A variety of cross-section profiles can be produced, but each profile requires a carefully crafted set of roll tools. Design of the rolls starts with a flower pattern, which is the sequence of profile cross-sections, one profile for each stand of rolls. The roll contours are then derived from the flower pattern profiles. Because of the high cost of the roll sets, computer simulation is often used to develop or validate the roll designs and optimize the forming process to minimize the number of stands and material stresses in the final product.

Roll-formed sections may have advantages over extrusions of a similar shapes. Roll formed parts may be much lighter, with thinner walls possible than in the extrusion process, and stronger, having been work hardened in a cold state. Parts can be made having a finish or already painted. In addition, the roll forming process is more rapid and takes less energy than extrusion.

Roll forming machines are available that produce shapes of different sizes and material thicknesses using the same rolls. Variations in size are achieved by making the distances between the rolls variable by manual adjustment or computerized controls, allowing for rapid changeover. These specialized mills are prevalent in the light gauge framing industry where metal studs and tracks of standardized profiles and thicknesses are used. For example, a single mill may be able to produce metal studs of different web (e.g. 3-5/8" to 14 inches), flange (e.g. 1-3/8" to 2-1/2") and lip (e.g. 3/8" to 5/8") dimensions, from different gauges (e.g. 20 to 12 GA) of galvanized steel sheet.

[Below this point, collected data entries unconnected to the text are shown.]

-- ==== Sys2Proof/Machine/Access.lean ====
section
/-!
DEFINITION. The path of a register access (12): its shape, whether HIF is held, the requester's rights, the port's
policy for undefined offsets, the answer; the register writes that have rows of their own; debug access (R401,
R402); BAR2 and configuration requests.
-/

namespace Sys2Proof.Machine

/-! ### Shape (R334, R335) -/

/-- Byte enables within the aligned 8 bytes. -/
def enables (a : Acc) : Nat := a.en * 2 ^ (a.off % 8) % 256

/-- The enables of 4-byte half `k`. -/
def halfEn (m k : Nat) : Nat := m / 16 ^ k % 16

/-- The cause of a shape fault of any access. -/
def shapeFault (a : Acc) : Option Nat :=
  if 8 < a.size then some causeWide
  else if (if a.size = 8 then a.off % 8 ≠ 0 else 4 < a.off % 4 + a.size) then some causeUnaligned
  else none

/-- A write with a half enabled in part, or with no byte enabled, is discarded whole. -/
def narrowWrite (m : Nat) : Bool := !(m == 0x0F || m == 0xF0 || m == 0xFF)

/-- Bits of the enabled bytes of a half. -/
def halfMask (n : Nat) : Nat := (List.range 4).foldl (fun v j => if bit n j then v + 0xFF * 256 ^ j else v) 0

/-- The halves that an access touches, lower first. -/
def halves (m : Nat) : List Nat := (List.range 2).filter (fun k => halfEn m k != 0)

/-! ### Where an access arrives (R326, R331, R339, R524, R525) -/

/-- What half of an access reaches. -/
inductive Hit where
  | reg (r : Reg) (hi : Bool)
  | msix (v w : Nat)
  | pba (fn w : Nat)
  /-- A device address outside register space, through port 12 (R326). -/
  | device (addr : Nat)
  | undefined (port : Nat)
  | refused
  deriving DecidableEq, Repr

/-- Vectors of a function's MSI-X table (R226, R524). -/
def vectors (fn : Nat) : Nat := if fn = 0 then 128 else 8

/-- The MSI-X structures at an offset of the HIF block (R230, R524). -/
def msixAt (fn o : Nat) : Option Hit :=
  if 0x18000 ≤ o ∧ o < 0x18000 + 16 * vectors fn then some (.msix (fn * 128 + (o - 0x18000) / 16) ((o - 0x18000) % 16 / 4))
  else if 0x19000 ≤ o ∧ o < 0x19000 + (vectors fn + 63) / 64 * 8 then some (.pba fn ((o - 0x19000) / 4))
  else none

/-- The register or hole at an offset of register space. -/
def plainHit (o : Nat) : Hit :=
  match msixAt 0 o with
  | some h => h
  | none => match regAt o with
    | some (r, hi) => .reg r hi
    | none => .undefined (portOf o)

/-- The master may use port 8 (R326, R399). -/
def State.dbgPort (s : State) (a : Acc) : Bool :=
  match a.master with
  | .goose => true
  | .dbg => s.bus.dbgOpen
  | .hif | .soundGw => s.bus.dbgOpen && a.fn == 0
  | .icpHub => false

/-- Registers that are reached only through the PF (R289, R323, R346, R374, R398, R436, R456, R479, R480), LDG_TAG also through a VF. -/
def pfOnly : Reg → Bool
  | .accErr | .accErrCount | .accErrInfo | .accErrAddr | .gooseStatus | .nonce | .bootReg | .bootTime | .paceCap | .volt | .pgvStatus
  | .pgvCount | .pmbusLast | .pwrState _ | .wakeArmed | .aon | .resetCause | .resetCount | .thmAlert | .thmStatus | .thmCount
  | .errSummary | .scrubHbm | .scrubSp | .scrubStatus | .scrubCount0 | .scrubCount1 | .scrubPos _ | .scrubPasses | .isletFail
  | .poisonLog _ | .poisonHead | .ldgStatus | .ldgCount | .breachInfo | .snap _ | .ldgRelease | .recovery _ | .ldgTag _ | .ldgEvt _
  | .timeFine | .strState _ | .strSerial _ | .strCtrl _ | .lostLimit _ | .strStatus _ | .strCount _ _ | .syncLast _ | .strCredit _ _
  | .strRtt _ | .hbmStack _ | .eccStatus | .eccCount | .eccLast | .fillStatus | .waymask _ => true
  | _ => false

/-- Registers of these in which the Goose writes a field (R9): those it reaches as well (DEDUCED, log entry 84). -/
def gooseField : Reg → Bool
  | .gooseStatus | .nonce | .bootReg | .bootTime | .paceCap | .volt | .pmbusLast | .wakeArmed | .aon | .scrubHbm | .scrubSp | .isletFail
  | .strState _ => true
  | _ => false

/-- Registers of the bus matrix, which only the PF and DBG reach (R345). -/
def xbReg : Reg → Bool
  | .tport _ | .hifQos _ | .holdStatus | .holdAddr | .holdInfo | .loss _ => true
  | _ => false

/-- The master may reach a register of an unsealed port (R13, R326): some are for the PF alone. -/
def masterMay (a : Acc) (r : Reg) : Bool :=
  fromHost a || (if xbReg r then a.master == .dbg else if pfOnly r then a.master == .goose && gooseField r else true)

/-- First offset beyond register space (R262). -/
def regSpace : Nat := 0x4000000

/-- An offset as every requester but a VF reaches it: sealed ports answer few (R326, R331). Outside register space port 12 answers the
masters inside the die. -/
def State.pfHit (s : State) (a : Acc) (write : Bool) (o : Nat) : Hit :=
  let port := portOf o
  if regSpace ≤ o then (if fromHost a then .undefined 15 else .device (o - regSpace))
  else if !sealedPort port then
    (match plainHit o with
      | .reg r hi => if masterMay a r then .reg r hi else .refused
      | h => h)
  else
    let hole : Hit := match plainHit o with
      | .undefined n => if a.master == .goose || a.master == .dbg then .undefined n else .refused
      | h => h
    if a.master == .goose then hole
    else if port == 8 then (if s.dbgPort a then hole else .refused)
    else if port == 7 && a.master == .dbg && !write && s.bus.dbgOpen then hole
    else .refused

/-- The offset of register space that a VF offset mirrors (R524). -/
def vfMirror (v : Nat) : Option Nat :=
  if v < 0x20000 then some v
  else if v < 0x30000 then some (v - 0x20000 + 0x50000)
  else if v < 0x40000 then some (v - 0x30000 + 0x60000)
  else if v < 0x60000 then some (v - 0x40000 + 0x80000)
  else if v < 0x80000 then some (v - 0x60000 + 0xA0000)
  else if v < 0x90000 then some (v - 0x80000 + 0x600000)
  else if v < 0xD0000 then some (0x100000 + (v - 0x90000) / 0x4000 * 0x10000 + (v - 0x90000) % 0x4000)
  else none

/-- The VF offset that mirrors an offset of register space; one that maps nothing where there is none. -/
def vfOffset (o : Nat) : Nat :=
  if o < 0x20000 then o
  else if 0x50000 ≤ o ∧ o < 0x60000 then o - 0x50000 + 0x20000
  else if 0x60000 ≤ o ∧ o < 0x70000 then o - 0x60000 + 0x30000
  else if 0x80000 ≤ o ∧ o < 0xA0000 then o - 0x80000 + 0x40000
  else if 0xA0000 ≤ o ∧ o < 0xC0000 then o - 0xA0000 + 0x60000
  else if 0x600000 ≤ o ∧ o < 0x610000 then o - 0x600000 + 0x80000
  else if 0x100000 ≤ o ∧ o < 0x200000 ∧ o % 0x10000 < 0x4000 then 0x90000 + (o - 0x100000) / 0x10000 * 0x4000 + o % 0x10000
  else 0xFFFF8

/-- The partition to which a register belongs, if it is a resource of one. -/
def State.regPart (s : State) (r : Reg) : Option Nat :=
  match r with
  | .qBase q | .qDb q | .qCfg q | .qCtrl q | .qGen q | .qStatus q | .qCons q | .qProd q | .qHalt q | .qHaltSeq q | .qResume q
  | .numCtrl q | .numFlags q | .numCnt q _ | .trapSeq q | .trapOp q | .trapOffset q | .trapIndex q => s.queueOwner q
  | .cqBase c | .cqCfg c | .cqHead c | .cqTail c | .cqStatus c => if ringFn c = 0 then none else some (ringFn c - 1)
  | .gpioCfg k | .gpioEcnt k => if (s.pin k).owner.toNat < 0x10 then none else s.isletOwner ((s.pin k).owner.toNat - 0x10)
  | .loss m => if 1 ≤ m ∧ m ≤ 16 then some (m - 1) else none
  | .ldgTag n | .stallLimit n | .spStatus n | .spCount n _ | .stallSq n _ | .fullCount n | .tagWord n _ | .freeMap n _
  | .sealedWord n _ | .qabort n | .tdCtrl n _ | .tdScale n _ | .tdId n _ | .tdLcols n _ | .tdRowOrg n _ | .tdColOrg n _ | .tdBase n _
  | .tdStride n _ => s.isletOwner n
  | .ldgEvt e => if e < 16 then some e else none
  | .perf p _ | .partStatus p | .reportSeq p | .clearTime p | .packageId p | .packageDst p | .packageInfo p | .cue p _
  | .winCtrl p _ | .winBase p _ | .winSize p _ | .winLimit p _ | .winCount p _ | .winCommitted p _ | .waymask p => some p
  | .freeze k => if s.owner (k / 4) < 16 then some (s.owner (k / 4)) else none
  | _ => none

/-- How the VF map holds a register (R524): for every partition, for the one that owns it, or not at all. -/
inductive VfSlot where
  | all
  | owner
  | hidden
  deriving DecidableEq, Repr

/-- The VF map. -/
def vfSlot (r : Reg) : VfSlot :=
  match r with
  | .idRevision | .idLot0 | .idLot1 | .idSerial | .idSecver | .idOpkey | .idPlace | .idPortMap | .kick | .gpioIn | .gpioOut | .gpioRise
  | .gpioFall | .gpioPending | .timeUs | .telemetry | .granule _ => .all
  | .qBase _ | .qDb _ | .qCfg _ | .qCtrl _ | .qGen _ | .qStatus _ | .qCons _ | .qProd _ | .qHalt _ | .qHaltSeq _ | .qResume _
  | .cqBase _ | .cqCfg _ | .cqHead _ | .cqTail _ | .cqStatus _ | .gpioCfg _ | .gpioEcnt _ | .ldgTag _ | .numCtrl _ | .numFlags _
  | .numCnt _ _ | .trapSeq _ | .trapOp _ | .trapOffset _ | .trapIndex _ | .perf _ _ | .stallLimit _ | .spStatus _ | .spCount _ _
  | .stallSq _ _ | .fullCount _ | .tagWord _ _ | .freeMap _ _ | .sealedWord _ _ | .qabort _ | .tdCtrl _ _ | .tdScale _ _ | .tdId _ _
  | .tdLcols _ _ | .tdRowOrg _ _ | .tdColOrg _ _ | .tdBase _ _ | .tdStride _ _ | .partStatus _ | .reportSeq _ | .clearTime _
  | .packageId _ | .packageDst _ | .packageInfo _ | .freeze _ | .cue _ _ | .winCtrl _ _ | .winBase _ _ | .winSize _ _
  | .winLimit _ _ | .winCount _ _ | .winCommitted _ _ => .owner
  | .loss m => if 1 ≤ m ∧ m ≤ 16 then .owner else .hidden
  | _ => .hidden

/-- A VF offset as partition `p` reaches it (R525). -/
def State.vfHit (s : State) (p v : Nat) : Hit :=
  match vfMirror v with
  | none => .undefined 15
  | some o =>
    match msixAt (p + 1) o with
    | some h => h
    | none => match regAt o with
      | none => .undefined 15
      | some (r, hi) =>
        (match vfSlot r with
          | .all => .reg r hi
          | .hidden => .undefined 15
          | .owner => if s.regPart r = some p then .reg r hi else .refused)

/-- The access comes through an auxiliary port (R48): the port of every die but the machine lead, a lone card, or the slot-0
card of a pair (R45, R453). -/
def State.auxiliary (s : State) (a : Acc) : Bool := a.master == .hif && decide (s.die ≠ 0)

/-- What half `k` of an access reaches. Nothing takes a write of an auxiliary BAR (R48). -/
def State.hit (s : State) (a : Acc) (write : Bool) (k : Nat) : Hit :=
  let o := a.off / 8 * 8 + 4 * k
  if s.auxiliary a && write then .undefined (portOf o)
  else if fromHost a && a.fn != 0 then s.vfHit (a.fn - 1) o else s.pfHit a write o

/-! ### Debug access to memory (R401) -/

/-- The partition whose resource the address of DBG_MEM_ADDR names, if debug may reach it: in PART_MASK, neither
frozen nor sealed. -/
def State.dbgReach (s : State) : Option Nat :=
  let masked : Option Nat → Option Nat := fun o => match o with
    | some p => if p < 16 ∧ s.bus.dbgMask.getLsbD p then some p else none
    | none => none
  match placeOf s.bus.dbgAddr.toNat with
  | .hbm x | .alias_ x => if s.isFrozen x then none else masked (some (s.owner (granuleOf x)))
  | .scratch n o => if spSize ≤ o ∨ (s.islet n).sealed.getLsbD (squareOf o) then none else masked (s.isletOwner n)
  | .regs o =>
    (match regAt o with
      | some (r, _) => masked (s.regPart r)
      | none => none)
  | _ => none

/-- The access of a register that DBG_MEM makes. -/
def dbgAcc (a : Acc) (o : Nat) : Acc := { a with off := o, size := 4, en := 0xF }

/-- Busy beats (PERF_1, PERF_2) and lost arbitrations (PERF_8, XB_LOSS_m) are timing: a read first counts in a free number
of those that came since the last read (log entries 23, 36). A read of STR_CREDIT takes the free value of its RETURNED (log entry 33). -/
def State.counted (s : State) : Reg → State
  | .perf p k => if k = 1 ∨ k = 2 ∨ k = 8 then (s.perfAdd p k (s.freeValue 64).toNat).freeTaken else s
  | .loss m =>
    let b := s.bus
    ({ s with bus := { b with loss := Table.set 0 b.loss m (satAdd (Table.get 0 b.loss m) (s.freeValue 32).toNat) } } : State).freeTaken
  | .strCredit _ _ => s.freeTaken
  | _ => s

/-- Read 4 bytes at DBG_MEM_ADDR. Poisoned data, and memory that is not ON, give no stated value: a free value (DESIGN CHOICE, log entry
42). -/
def State.dbgLoad (s : State) : Word × State :=
  let unknown : State → Word × State := fun s => (s.freeValue 32, s.freeTaken)
  let got : ReadRes → Word × State := fun r => if r.bad.isNone then (BitVec.ofNat 32 (leNat r.bytes), r.s) else unknown r.s
  match placeOf s.bus.dbgAddr.toNat with
  | .hbm x | .alias_ x => if s.hbmReady x then got (s.readHbm .lagoon x 4) else unknown s
  | .scratch n o => if s.on n then got (s.readSp n o 4) else unknown s
  | .regs o =>
    (match regAt o with
      | some (r, hi) => (BitVec.ofNat 32 ((s.counted r).readReg 0 r / 2 ^ (if hi then 32 else 0)), s.counted r)
      | none => unknown s)
  | _ => unknown s

/-- The Goose may reach a device address outside register space: HBM and the host memory aperture (R262). No other master may. -/
def deviceMay (a : Acc) (x : Nat) : Bool :=
  a.master == .goose && (match placeOf x with
    | .hbm _ => true
    | .host _ => true
    | _ => false)

/-- Read 4 bytes at a device address (R262, R326). What a host read brings, and poisoned data, are free values (DESIGN CHOICE, log
entry 42). -/
def State.deviceRead (s : State) (x : Nat) : Nat × State :=
  match placeOf x with
  | .hbm y =>
    let r := s.readHbm .lagoon y 4
    if s.hbmReady y && r.bad.isNone then (leNat r.bytes, r.s) else ((s.freeValue 32).toNat, s.freeTaken)
  | .host y => ((s.freeValue 32).toNat, s.freeTaken.toHost 0x7F (.hostRead 0 y 4))
  | _ => (0, s)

Roll forming lines can be set up with multiple configurations to punch and cut off parts in a continuous operation. For cutting a part to length, the lines can be set up to use a pre-cut die where a single blank runs through the roll mill, or a post-cut die where the profile is cut off after the roll forming process. Features may be added in a hole, notch, embossment, or shear form by punching in a roll forming line. These part features can be done in a pre-punch application (before roll forming starts), in a mid-line punching application (in the middle of a roll forming line/process) or a post punching application (after roll forming is done). Some roll forming lines incorporate only one of the above punch or cut off applications, others incorporate some or all of the applications in one line.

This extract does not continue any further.